African Origins of Twerking


Image courtesy of Afriky Lolo
Image courtesy of Afriky Lolo

Urban dictionary defines twerking as “rhythmic gyrating of the lower fleshy extremities in a lascivious manner with the intent to elicit sexual arousal or laughter in ones intended audience.” Recently, twerking has received considerable notoriety, thanks to a much (much, much) discussed awards show performance by pop star Miley Cyrus. The incident is a sad reminder that much of White America’s knowledge of Black culture comes through media imagery. In Cyrus’s case, that imagery includes parading around using Black women as props, in a misguided attempt to shed her Disney Channel roots and acquire some “street cred.” What has been lost in many of these conversations about Cyrus, twerking and perceptions of Black culture in the U.S. is the extent to which dances like twerking are deeply ingrained in African and Afro-diasporic history and traditions.

The actual term “Twerking” comes from New Orleans’ early 90s bounce scene. It was a party dance,  not unlike the cat daddy or the dougie, where men and women would wind and thrust their hips to the bells and chimes of the beat. Modern day twerking is very similar to Mapouka, a dance from Côte d’Ivoire. The dance has existed for centuries and consists of a series of movements emphasizing the buttocks.  Mapouka requires great skill and isolation of muscles. From its origin, Mapouka was a celebratory dance for festivals by Africans and was widely accepted because people believed that this dance led to encounters with God. Research shows that Mapouka has been used as a way to decide mates for young men and women as well.

Over time, this culturally meaningful celebration has become increasingly controversial. Modern Mapouka places a much grater influence on the mating aspects of the tradition incorporating a more sexual and Western attitude. In West Africa the dance had been looked down upon and described as an infectious disease by officials. Mapouka dancers were being chased away by officials in many neighboring countries like Togo and Niger. Mapouka was even banned from Ivorian Television at one point. So before you go out with your friends for “twerk sessions”, remember the culture and rich history and respect it.

by Ebony Wiggins

17 thoughts on “African Origins of Twerking

  1. That was very insightful. I was not aware of the history behind this dance. Thank you for sharing. Melissa Cherizola

  2. Before reading this post, I did not know of the history and cultural references behind twerking. Now I know that this dance is more than just Hannah Montana trying to gain some edgy “street cred” by dancing around a stage with a couple of oversized teddybears. I believe that Ms.Cyrus and the mainstream media are in serious need of a history lesson…
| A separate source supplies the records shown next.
/-! ## Plan -/

theorem planOf_canon (i : Instr) (s : State) : (planOf i s).Keeps := by
  cases i
  case nop => exact planNop_canon s
  case add o => exact planAdd_canon o s
  case sub o => exact planSub_canon o s
  case mul o => exact planMul_canon o s
  case mulh o => exact planMulh_canon o s
  case mulhn o => exact planMulhn_canon o s
  case div o => exact planDiv_canon o s
  case divn o => exact planDivn_canon o s
  case rem o => exact planRem_canon o s
  case remn o => exact planRemn_canon o s
  case and o => exact planAnd_canon o s
  case or o => exact planOr_canon o s
  case xor o => exact planXor_canon o s
  case andn o => exact planAndn_canon o s
  case shl o => exact planShl_canon o s
  case shr o => exact planShr_canon o s
  case sar o => exact planSar_canon o s
  case rol o => exact planRol_canon o s
  case min o => exact planMin_canon o s
  case minn o => exact planMinn_canon o s
  case max o => exact planMax_canon o s
  case maxn o => exact planMaxn_canon o s
  case clz o => exact planClz_canon o s
  case ctz o => exact planCtz_canon o s
  case popc o => exact planPopc_canon o s
  case sext o => exact planSext_canon o s
  case zext o => exact planZext_canon o s
  case bfx o => exact planBfx_canon o s
  case bfi o => exact planBfi_canon o s
  case sel o => exact planSel_canon o s
  case li o => exact planLi_canon o s
  case lih o => exact planLih_canon o s
  case cmp o => exact planCmp_canon o s
  case plog o => exact planPlog_canon o s
  case pmov o => exact planPmov_canon o s
  case pmovHToS o => exact planPmovHToS_canon o s
  case pmovHFromS o => exact planPmovHFromS_canon o s
  case pmovB o => exact planPmovB_canon o s
  case fadd o => exact planFadd_canon o s
  case fsub o => exact planFsub_canon o s
  case fmul o => exact planFmul_canon o s
  case fdiv o => exact planFdiv_canon o s
  case fsqrt o => exact planFsqrt_canon o s
  case ffma o => exact planFfma_canon o s
  case fcmp o => exact planFcmp_canon o s
  case fcvt o => exact planFcvt_canon o s
  case fminmax o => exact planFminmax_canon o s
  case bru o => exact planBru_canon o s
  case jmp o => exact planJmp_canon o s
  case call o => exact planCall_canon o s
  case ret o => exact planRet_canon o s
  case loop o => exact planLoop_canon o s
  case brk o => exact planBrk_canon o s
  case brl o => exact planBrl_canon o s
  case jmpl o => exact planJmpl_canon o s
  case calll o => exact planCalll_canon o s
  case retl o => exact planRetl_canon o s
  case join o => exact planJoin_canon o s
  case yieldp o => exact planYieldp_canon o s
  case csrr o => exact planCsrr_canon o s
  case csrw o => exact planCsrw_canon o s
  case csrs o => exact planCsrs_canon o s
  case csrc o => exact planCsrc_canon o s
  case sysc o => exact planSysc_canon o s
  case trap o => exact planTrap_canon o s
  case eret o => exact planEret_canon o s
  case uret o => exact planUret_canon o s
  case wfi o => exact planWfi_canon o s
  case halt o => exact planHalt_canon o s
  case brkpt o => exact planBrkpt_canon o s
  case tlbi o => exact planTlbi_canon o s
  case cmaint o => exact planCmaint_canon o s
  case mts o => exact planMts_canon o s
  case mfs o => exact planMfs_canon o s
  case mtq o => exact planMtq_canon o s
  case evadd o => exact planEvadd_canon o s
  case evld o => exact planEvld_canon o s
  case evarm o => exact planEvarm_canon o s
  case evwait o => exact planEvwait_canon o s
  case lea o => exact planLea_canon o s
  case addpc o => exact planAddpc_canon o s
  case wid o => exact planWid_canon o s
  case vnop => exact planVnop_canon s
  case vadd o => exact planVadd_canon o s
  case vsub o => exact planVsub_canon o s
  case vmul o => exact planVmul_canon o s
  case vmulh o => exact planVmulh_canon o s
  case vmad o => exact planVmad_canon o s
  case vabs o => exact planVabs_canon o s
  case vneg o => exact planVneg_canon o s
  case vmin o => exact planVmin_canon o s
  case vmax o => exact planVmax_canon o s
  case vadds o => exact planVadds_canon o s
  case vsubs o => exact planVsubs_canon o s
  case vavg o => exact planVavg_canon o s
  case vsad o => exact planVsad_canon o s
  case vand o => exact planVand_canon o s
  case vor o => exact planVor_canon o s
  case vxor o => exact planVxor_canon o s
  case vandn o => exact planVandn_canon o s
  case vshl o => exact planVshl_canon o s
  case vshr o => exact planVshr_canon o s
  case vsar o => exact planVsar_canon o s
  case vclz o => exact planVclz_canon o s
  case vpopc o => exact planVpopc_canon o s
  case vbfx o => exact planVbfx_canon o s
  case vbfi o => exact planVbfi_canon o s
  case vbsel o => exact planVbsel_canon o s
  case vfadd o => exact planVfadd_canon o s
  case vfsub o => exact planVfsub_canon o s
  case vfmul o => exact planVfmul_canon o s
  case vffma o => exact planVffma_canon o s
  case vfmin o => exact planVfmin_canon o s
  case vfmax o => exact planVfmax_canon o s
  case vrcp o => exact planVrcp_canon o s
  case vrsq o => exact planVrsq_canon o s
  case vsqrt o => exact planVsqrt_canon o s
  case vexp2 o => exact planVexp2_canon o s
  case vlog2 o => exact planVlog2_canon o s
  case vsin o => exact planVsin_canon o s
  case vcos o => exact planVcos_canon o s
  case vtanh o => exact planVtanh_canon o s
  case vcvt o => exact planVcvt_canon o s
  case vquant o => exact planVquant_canon o s
  case vdeq o => exact planVdeq_canon o s
  case vcmp o => exact planVcmp_canon o s
  case vsel o => exact planVsel_canon o s
  case vplog o => exact planVplog_canon o s
  case vpcnt o => exact planVpcnt_canon o s
  case vpfirst o => exact planVpfirst_canon o s
  case vpany o => exact planVpany_canon o s
  case vtbl o => exact planVtbl_canon o s
  case vperm o => exact planVperm_canon o s
  case vslide o => exact planVslide_canon o s
  case vshfl o => exact planVshfl_canon o s
  case vbcast o => exact planVbcast_canon o s
  case vext o => exact planVext_canon o s
  case vins o => exact planVins_canon o s
  case vzip o => exact planVzip_canon o s
  case vunzip o => exact planVunzip_canon o s
  case vredadd o => exact planVredadd_canon o s
  case vredmin o => exact planVredmin_canon o s
  case vredmax o => exact planVredmax_canon o s
  case vredlog o => exact planVredlog_canon o s
  case vscan o => exact planVscan_canon o s
  case vfredadd o => exact planVfredadd_canon o s
  case vmov o => exact planVmov_canon o s
  case vmovS o => exact planVmovS_canon o s
  case vli o => exact planVli_canon o s
  case vlane o => exact planVlane_canon o s
  case lnop => exact planLnop_canon s
  case ld o => exact planLd_canon o s
  case vld o => exact planVld_canon o s
  case vlds o => exact planVlds_canon o s
  case vldg o => exact planVldg_canon o s
  case tld o => exact planTld_canon o s
  case gld o => exact planGld_canon o s
  case ldx o => exact planLdx_canon o s
  case lpf o => exact planLpf_canon o s
  case amadd o => exact planAmadd_canon o s
  case ammin o => exact planAmmin_canon o s
  case ammax o => exact planAmmax_canon o s
  case amand o => exact planAmand_canon o s
  case amor o => exact planAmor_canon o s
  case amxor o => exact planAmxor_canon o s
  case amswp o => exact planAmswp_canon o s
  case amcas o => exact planAmcas_canon o s
  case amfadd o => exact planAmfadd_canon o s
  case aminc o => exact planAminc_canon o s
  case wnop => exact planWnop_canon s
  case st o => exact planSt_canon o s
  case vst o => exact planVst_canon o s
  case vsts o => exact planVsts_canon o s
  case vsct o => exact planVsct_canon o s
  case tst o => exact planTst_canon o s
  case gst o => exact planGst_canon o s
  case stx o => exact planStx_canon o s
  case cadd o => exact planCadd_canon o s
  case cwb o => exact planCwb_canon o s
  case mnop => exact planMnop_canon s
  case mma o => exact planMma_canon o s
  case mmas o => exact planMmas_canon o s
  case mzero o => exact planMzero_canon o s
  case mdrain o => exact planMdrain_canon o s
  case mlaccSave o => exact planMlaccSave_canon o s
  case mlaccLoad o => exact planMlaccLoad_canon o s
  case wvmac o => exact planWvmac_canon o s
  case cnop => exact planCnop_canon s
  case copy o => exact planCopy_canon o s
  case gath o => exact planGath_canon o s
  case scat o => exact planScat_canon o s
  case qbcast o => exact planQbcast_canon o s
  case pfb o => exact planPfb_canon o s
  case drop o => exact planDrop_canon o s
  case coll o => exact planColl_canon o s
  case xsort o => exact planXsort_canon o s
  case tmoveMove o => exact planTmoveMove_canon o s
  case tmoveEvict o => exact planTmoveEvict_canon o s
  case tqpush o => exact planTqpush_canon o s
  case rlaunch o => exact planRlaunch_canon o s
  case rtrace o => exact planRtrace_canon o s
  case qfence o => exact planQfence_canon o s
  case sopen o => exact planSopen_canon o s
  case sopenEvicted o => exact planSopenEvicted_canon o s
  case satt o => exact planSatt_canon o s
  case srel o => exact planSrel_canon o s
  case sevict o => exact planSevict_canon o s
  case sdrop o => exact planSdrop_canon o s
  case ynop => exact planYnop_canon s
  case bar o => exact planBar_canon o s
  case barphArrive o => exact planBarphArrive_canon o s
  case barphWait o => exact planBarphWait_canon o s
  case fence o => exact planFence_canon o s
  case tkwait o => exact planTkwait_canon o s
  case tktest o => exact planTktest_canon o s
  case flagw o => exact planFlagw_canon o s
  case flagset o => exact planFlagset_canon o s
  case ulien o => exact planUlien_canon o s
  all_goals exact Plan.keeps_mk Keeps.id Keeps.id Keeps.id Reach.keeps_ok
  3. I agree with Jami – I had no idea there was such a history behind twerking. Admittedly I avoid any and all news about Miley Cyrus, but it would have been nice to have at least one news report provide the rich history behind what has, like most things TV touches, been sexualized and exploited.

  4. Thank you for this post! It is fascinating to learn about new cultures and how twerking has historical context and importance.

  5. Thank you for sharing a little about the history of twerking. I personally find the white fetishization of Black women’s behinds offensive. I don’t agree with the barrage of “slut shaming” remarks about Miley during her VMA performance but I’m so over the racist sexualization of Black women’s bodies. What’s interesting to me is that while Black culture is often ridiculed and Black women are often viewed as inherently “lascivious,” it’s not until Afro-Diasporic cultures passes through white filters, that it suddenly becomes “mainstream.”

  6. This is quiet a revealing history on what we today know as “Twerking.” It is always funny to me how, we can take something such as a tribal dance and make it into something sellable, brandable and in our societies case sexual. I think more than anything this piece is a reminder that all things have a more historical origin, and we have become so jaded as a society that we can no longer see the facts from fiction … we are slowly loosing our grip on the past, and frankly it is a little sad. Great work on this article … Now I am off to watch more funny videos on Twerking “video for the soul!”

  7. Thank you writing a post about twerking. As this form of dance has become popular in mainstream American society, I wonder if we as Americans caught up in the latest fad, forget its origins. I also wonder if Miley Cyrus acknowledges where the inspiration for her new album and subsequent dance moves originate form. Although the mating reference infers that twerking has some sort of sexual meaning, do we forget that such moves popularize the sexualization of women in a negative light? (Not that I do enjoy twerking once and awhile at the club!) How can we retain the African dance culture before mainstream society claims it as their own?! Just some questions I think about as I see twerking on MTV.

  8. Thank you for this article! It helps to facilitate more of a cultural exchange rather than the cultural appropriation that continues to occur.